Record excerpts
-- ==== Sys2Proof/Word.lean ====
section
/-! DEFINITION. The word types of the module and nothing else: registers are 32 bits (02, R46), memories are bytes. -/

namespace Sys2Proof

/-- A byte of one of the module's memories. -/
abbrev W8 := BitVec 8
/-- A 16-bit table entry (Q1.15 or Q2.14, R6). -/
abbrev W16 := BitVec 16
/-- A register word or a signal-table entry (R24, R46). -/
abbrev W32 := BitVec 32
/-- A 64-bit register pair, read by the high-low-high rule (R53). -/
abbrev W64 := BitVec 64

/-- Sparse data by key: strictly rising keys, and no entry equal to what an unlisted key reads as. -/
abbrev Tab (α : Type) := List (Nat × α)

end Sys2Proof
end

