-- ==== Sys2Proof/Syntax.lean ====
section
/-! DEFINITION. The commands of the block: one constructor a row of spec/opcode_table.json, with the operands the row needs. A
command is a host access with a row of its own, any other host access (REGISTER_WRITE), an event at a pin, a bus or a link, or
the instant at which the block does something by itself. The constructors stand in the order of the table, but that those with
operands come first, those without after them, and logic instructions and NOP commands last: compiled Lean builds no constructor
with operands beyond the 245th, and a run by evaluation then still reaches every other command. -/

namespace Sys2Proof

open Sys2Proof.Machine
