-- ==== Sys2Proof/Machine/RegNames.lean ====
section
/-! DEFINITION. The address of every register the register tables of spec/ name, by the table's own name
(page base plus offset; the instance and the index within the page are arguments). -/

namespace Sys2Proof.Machine
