/-- The entry that a report displaces from a full queue, and the rest: never the head, which the writer is committing. -/
def displaced (sev : Nat) (l : List DbEntry) : Option (DbEntry × List DbEntry) :=
  if sev = 15 ∨ headSev l < sev then
    (takeFirst (displaceable sev (sev == 15)) (l.drop 1)).map (fun p => (p.1, l.take 1 ++ p.2))
  else none

/-- Enter the staging queue, or displace an entry, or be suppressed (R385, Table 15-7). -/
def enqueue (d : Dev) (b : DbBody) : Dev :=
  if d.db.staging.length < 256 then setDb d { d.db with staging := d.db.staging ++ [.record b] }
  else match displaced b.sev d.db.staging with
    | some (.record e, rest) => suppress (setDb d { d.db with staging := rest ++ [.record b] }) e.src e.opt e.sev true
    | _ => suppress d b.src b.opt b.sev true

/-- A report with its token, or its suppression (R386). -/
def stageReport (d : Dev) (b : DbBody) : Dev :=
  if bypasses d b.src b.sev then enqueue d b
  else if 0 < tokens d b.src then enqueue (takeToken d b.src) b
  else suppress d b.src b.opt b.sev false

/-- The payload of a SUMMARY (R387): count, first and last OPT_MS, causes. -/
def summaryPay (s : DbSupp) : List W32 := [w32 s.count] ++ pay64 s.first ++ pay64 s.last ++ [w32 (b2n s.rate + 2 * b2n s.full)]

/-- A SUMMARY is staged for a source where R387 allows one. -/
def stageSummary (d : Dev) (src : Nat) : Dev :=
  let s := tget noSupp d.db.supp src
  let free := rateOf d src == 0 || src == 0x202
  if s.count ≠ 0 ∧ d.db.staging.length < 192 ∧ (free = true ∨ 0 < tokens d src) then
    let d1 := if free then d else takeToken d src
    let d2 := setDb d1 { d1.db with supp := tset noSupp d1.db.supp src noSupp }
    enqueue d2 (mkBody d2 0x0F00 s.sev src (summaryPay s) none)
  else d

/-- Every source that qualifies, in ascending number (R387). -/
def stageSummaries (d : Dev) : Dev := if d.db.writerUp then (tkeys d.db.supp).foldl stageSummary d else d

/-- A body enters staging, or the intake while the writer is down (R384). -/
def submit (d : Dev) (b : DbBody) : Dev :=
  if d.db.writerUp then stageReport d b
  else if d.db.intake.length < 32 then setDb d { d.db with intake := d.db.intake ++ [b] }
  else suppress d b.src b.opt b.sev true

/-- The parts of a long set of values: 250 words in the first record, 248 in each CONT (R381). -/
def contParts : Nat → Nat → List W32 → List (Nat × List W32)
  | 0, _, _ => []
  | _ + 1, _, [] => []
  | f + 1, k, ws => (k, ws.take 248) :: contParts f (k + 1) (ws.drop 248)

/-- The trace trigger of a report's class, taken before the rate limits (R402). -/
def reportTrigger (d : Dev) (typ src : Nat) (pay : List W32) : Dev := match trClass typ pay with
  | some c => trTrigger d c src
  | none => d
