-- ==== Sys2Proof/Machine/LaneImage.lean ====
section
/-! DEFINITION. The verification of a Ledger image (R71 to R76, R83, R84): body bytes to a step table, or a result code of
Table 3-7. -/

namespace Sys2Proof.Machine

/-- An action entry of 16 bytes. -/
def parseAct (bs : List W8) (off : Nat) : Act := ⟨num bs off 1, num bs (off + 1) 1, num bs (off + 2) 2, num bs (off + 4) 4, num bs (off + 8) 8⟩

/-- A step at an offset, its action entries behind it. Names are resolved later. -/
def parseStep (bs : List W8) (off : Nat) : LStep :=
  { kind := num bs off 1, resume := num bs (off + 1) 1, name := num bs (off + 4) 2, mark := num bs (off + 6) 2,
    dur := num bs (off + 8) 4, maxOff := num bs (off + 12) 4, target := num bs (off + 0x10) 2, recovery := num bs (off + 0x12) 2,
    condOp := num bs (off + 0x14) 1, condSrc := num bs (off + 0x16) 2, condMask := num bs (off + 0x18) 4,
    condVal := num bs (off + 0x1C) 4, rampSig := num bs (off + 0x20) 2, param := num bs (off + 0x24) 4,
    stepId := num bs (off + 0x28) 4, acts := (List.range (num bs (off + 2) 2)).map (fun i => parseAct bs (off + 64 + 16 * i)),
    targetIx := 0, recoveryIx := 0 }

/-- The offsets of the steps, one after another without gaps; none where ACT_COUNT exceeds 32. -/
def stepOffs (bs : List W8) : Nat → Nat → List Nat
  | 0, off => [off]
  | n + 1, off => off :: stepOffs bs n (off + 64 + 16 * num bs (off + 2) 2)

/-- The reserved bytes of a step header are 0, and ACT_COUNT is in range (Table 3-8). -/
def stepRawOk (bs : List W8) (off : Nat) : Bool :=
  zeros bs (off + 0x15) 1 && zeros bs (off + 0x22) 2 && zeros bs (off + 0x2C) 20 && decide (num bs (off + 2) 2 ≤ 32)

/-- An action entry inside a step (Table 3-11): kinds 1 to 6, AFLAGS 0, the unused fields 0; a signal beyond the table is a breach of the
entry, BAD_STEP or BAD_BODY (DESIGN CHOICE, log entry 52). -/
def actOk (a : Act) : Bool :=
  a.flags == 0 &&
  (match a.kind with
   | 1 => decide (a.a0 < 32768) && a.a2 == 0
   | 2 => a.a0 &&& 0xFEC0 == 0 && a.a1 == 0
   | 3 => decide (a.a0 < 32) && a.a1 == 0 && a.a2 == 0
   | 4 => decide (a.a0 < 32) && a.a2 == 0
   | 5 => decide (a.a0 < 32) && a.a1 == 0 && a.a2 == 0
   | 6 => a.a0 == 0 && a.a1 == 0 && a.a2 == 0
   | _ => false)

/-- A scheduled payload (R76): NONE, SIG_WRITE, AXIS_MOVE or LOGIC_EVENT, AFLAGS bit 0 only. -/
def payloadOk (a : Act) : Bool :=
  decide (a.flags < 2) && (a.kind == 0 && a.a0 == 0 && a.a1 == 0 && a.a2 == 0 || decide (1 ≤ a.kind ∧ a.kind ≤ 3) && actOk { a with flags := 0 })

/-- The rules of Tables 3-8 and 3-9, R74 and R75 on one step. -/
def stepOk (s : LStep) : Bool :=
  let noCond := s.condOp == 0
  let timed := s.kind == 1 || s.kind == 2 || s.kind == 3
  decide (1 ≤ s.kind ∧ s.kind ≤ 6) && decide (s.resume ≤ 2) && (s.resume != 2 || s.recovery != 0)
  && decide (s.condOp ≤ 10)
  && (if 9 ≤ s.condOp then decide (s.condSrc < 16) else if noCond then true else decide (s.condSrc < 32768))
  && (timed || s.dur == 0)
  && (match s.kind with
      | 1 => s.target == 0 && !(s.dur == 0 && noCond)
      | 2 => !noCond
      | 3 => s.target == 0 && s.dur != 0 && decide (s.rampSig < 32768)
      | 4 => s.target != 0 && noCond && s.condSrc == 0 && s.condMask == 0 && s.condVal == 0 && s.acts.isEmpty
      | 5 => s.target != 0
      | _ => s.target == 0 && noCond && s.condSrc == 0 && s.condMask == 0 && s.condVal == 0)
  && (s.kind == 3 || s.rampSig == 0) && (s.kind == 3 || s.kind == 4 || s.param == 0)
  && s.acts.all actOk

/-- The index of the step of a name. -/
def nameIx (ss : List LStep) (n : Nat) : Option Nat := ss.findIdx? (fun s => s.name == n)

/-- The names that steps and the abort entry refer to. -/
def refNames (ss : List LStep) (abort : Nat) : List Nat :=
  (abort :: ss.map (·.target) ++ ss.map (·.recovery)).filter (· != 0)

/-- Resolve TARGET and RECOVERY. -/
def resolveStep (ss : List LStep) (s : LStep) : LStep :=
  { s with targetIx := (nameIx ss s.target).getD 0, recoveryIx := (nameIx ss s.recovery).getD 0 }

/-- The repeat blocks: (REPEAT step, first step, last step). -/
def blocksOf (ss : List LStep) : List (Nat × Nat × Nat) :=
  ss.zipIdx.filterMap (fun p => if p.1.kind = 4 then some (p.2, p.2 + 1, p.1.targetIx) else none)

/-- A step lies in a block. -/
def inBlock (b : Nat × Nat × Nat) (i : Nat) : Bool := decide (b.2.1 ≤ i) && decide (i ≤ b.2.2)

/-- A transition enters no block from outside (R84). -/
def jumpOk (bs : List (Nat × Nat × Nat)) (src dst : Nat) : Bool := bs.all (fun b => !inBlock b dst || inBlock b src)

/-- Two blocks are nested or apart (R83). -/
def nestOk (b c : Nat × Nat × Nat) : Bool :=
  decide (b.2.2 < c.1) || decide (c.2.2 < b.1) || (inBlock b c.1 && decide (c.2.2 ≤ b.2.2)) || (inBlock c b.1 && decide (b.2.2 ≤ c.2.2))
    || b == c

/-- The block rules of R83 and R84. -/
def blocksOk (ss : List LStep) (abort : Nat) : Bool :=
  let bs := blocksOf ss
  bs.all (fun b => decide (b.1 < b.2.2)) && bs.all (fun b => bs.all (nestOk b))
  && (List.range ss.length).all (fun i => decide ((bs.filter (fun b => inBlock b i)).length ≤ 4))
  && ss.zipIdx.all (fun p => (p.1.kind == 4 || p.1.target == 0 || jumpOk bs p.2 p.1.targetIx) && (p.1.recovery == 0 || jumpOk bs p.2 p.1.recoveryIx))
  && (abort == 0 || bs.all (fun b => !inBlock b ((nameIx ss abort).getD 0)))

/-- The signals that steps and scheduled payloads write (R71). -/
def writtenSigs (ss : List LStep) (sched : List Act) : List Nat :=
  ((ss.flatMap (·.acts) ++ sched).filter (fun a => a.kind == 1)).map (·.a0) ++ (ss.filter (fun s => s.kind == 3)).map (·.rampSig)

/-- A target-list entry at an offset. -/
def parseTarget (bs : List W8) (off : Nat) : LTarget := ⟨num bs off 2, num bs (off + 2) 2 % 2 == 1, w32 (num bs (off + 4) 4)⟩

/-- The body header rules of R71 and Table 3-6. -/
def laneBodyOk (bs : List W8) : Bool :=
  num bs 0 4 == 0x5247444C && num bs 4 2 == 1 && decide (1 ≤ num bs 6 2 ∧ num bs 6 2 ≤ 2048) && decide (num bs 0x14 2 ≤ 1024)
  && zeros bs 0x24 28 && decide (64 ≤ bs.length) && decide (bs.length ≤ 131072)
  && stretchesOk 8 bs.length [(0, 64), (num bs 8 4, num bs 12 4), (num bs 0x10 4, 8 * num bs 0x14 2), (num bs 0x18 4, 512), (num bs 0x1C 4, 256)]

/-- A Ledger body: an image, or the first failing code of Table 3-7 in the table's order. -/
def parseLane (bs : List W8) : Except Nat LImg :=
  if laneBodyOk bs = false then .error 4
  else
    let offs := stepOffs bs (num bs 6 2) (num bs 8 4)
    let starts := offs.dropLast
    let sched := (List.range 32).map (fun i => parseAct bs (num bs 0x18 4 + 16 * i))
    let raw := starts.map (parseStep bs)
    let abort := num bs 0x16 2
    let tg := (List.range (num bs 0x14 2)).map (fun i => parseTarget bs (num bs 0x10 4 + 8 * i))
    let flags := (List.range (num bs 0x14 2)).map (fun i => num bs (num bs 0x10 4 + 8 * i + 2) 2)
    let names := (raw.map (·.name)).filter (· != 0)
    if offs.getLastD 0 ≠ num bs 8 4 + num bs 12 4 ∨ sched.all payloadOk = false then .error 4
    else if starts.all (stepRawOk bs) = false ∨ raw.all stepOk = false then .error 5
    else if names.Nodup = false ∨ (refNames raw abort).all (fun n => names.contains n) = false then .error 6
    else
      let ss := raw.map (resolveStep raw)
      let last := ss.getLastD default
      if blocksOk ss abort = false then .error 7
      else if ¬ (last.kind = 6 ∨ (last.kind = 5 ∧ last.condOp = 0)) then .error 8
      else if tg.any (fun t => decide (32767 < t.n)) = true ∨ (tg.map (·.n)).Nodup = false ∨ flags.any (fun f => decide (1 < f)) = true
          ∨ (writtenSigs ss sched).all (fun n => tg.any (fun t => t.n == n)) = false then .error 9
      else .ok { steps := ss, targets := tg, abort := abort, sched := sched, cells := (bs.drop (num bs 0x1C 4)).take 256, recipe := num bs 0x20 4 }

end Sys2Proof.Machine
end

What to work on
Copy the stretch of the records above that runs from the line with "e.opt e.sev true" through the line with "let d1 := if". Both end lines belong in the copy, and nothing else does.

Exercise answer
    | some (.record e, rest) => suppress (setDb d { d.db with staging := rest ++ [.record b] }) e.src e.opt e.sev true
    | _ => suppress d b.src b.opt b.sev true

/-- A report with its token, or its suppression (R386). -/
def stageReport (d : Dev) (b : DbBody) : Dev :=
  if bypasses d b.src b.sev then enqueue d b
  else if 0 < tokens d b.src then enqueue (takeToken d b.src) b
  else suppress d b.src b.opt b.sev false

/-- The payload of a SUMMARY (R387): count, first and last OPT_MS, causes. -/
def summaryPay (s : DbSupp) : List W32 := [w32 s.count] ++ pay64 s.first ++ pay64 s.last ++ [w32 (b2n s.rate + 2 * b2n s.full)]

/-- A SUMMARY is staged for a source where R387 allows one. -/
def stageSummary (d : Dev) (src : Nat) : Dev :=
  let s := tget noSupp d.db.supp src
  let free := rateOf d src == 0 || src == 0x202
  if s.count ≠ 0 ∧ d.db.staging.length < 192 ∧ (free = true ∨ 0 < tokens d src) then
    let d1 := if free then d else takeToken d src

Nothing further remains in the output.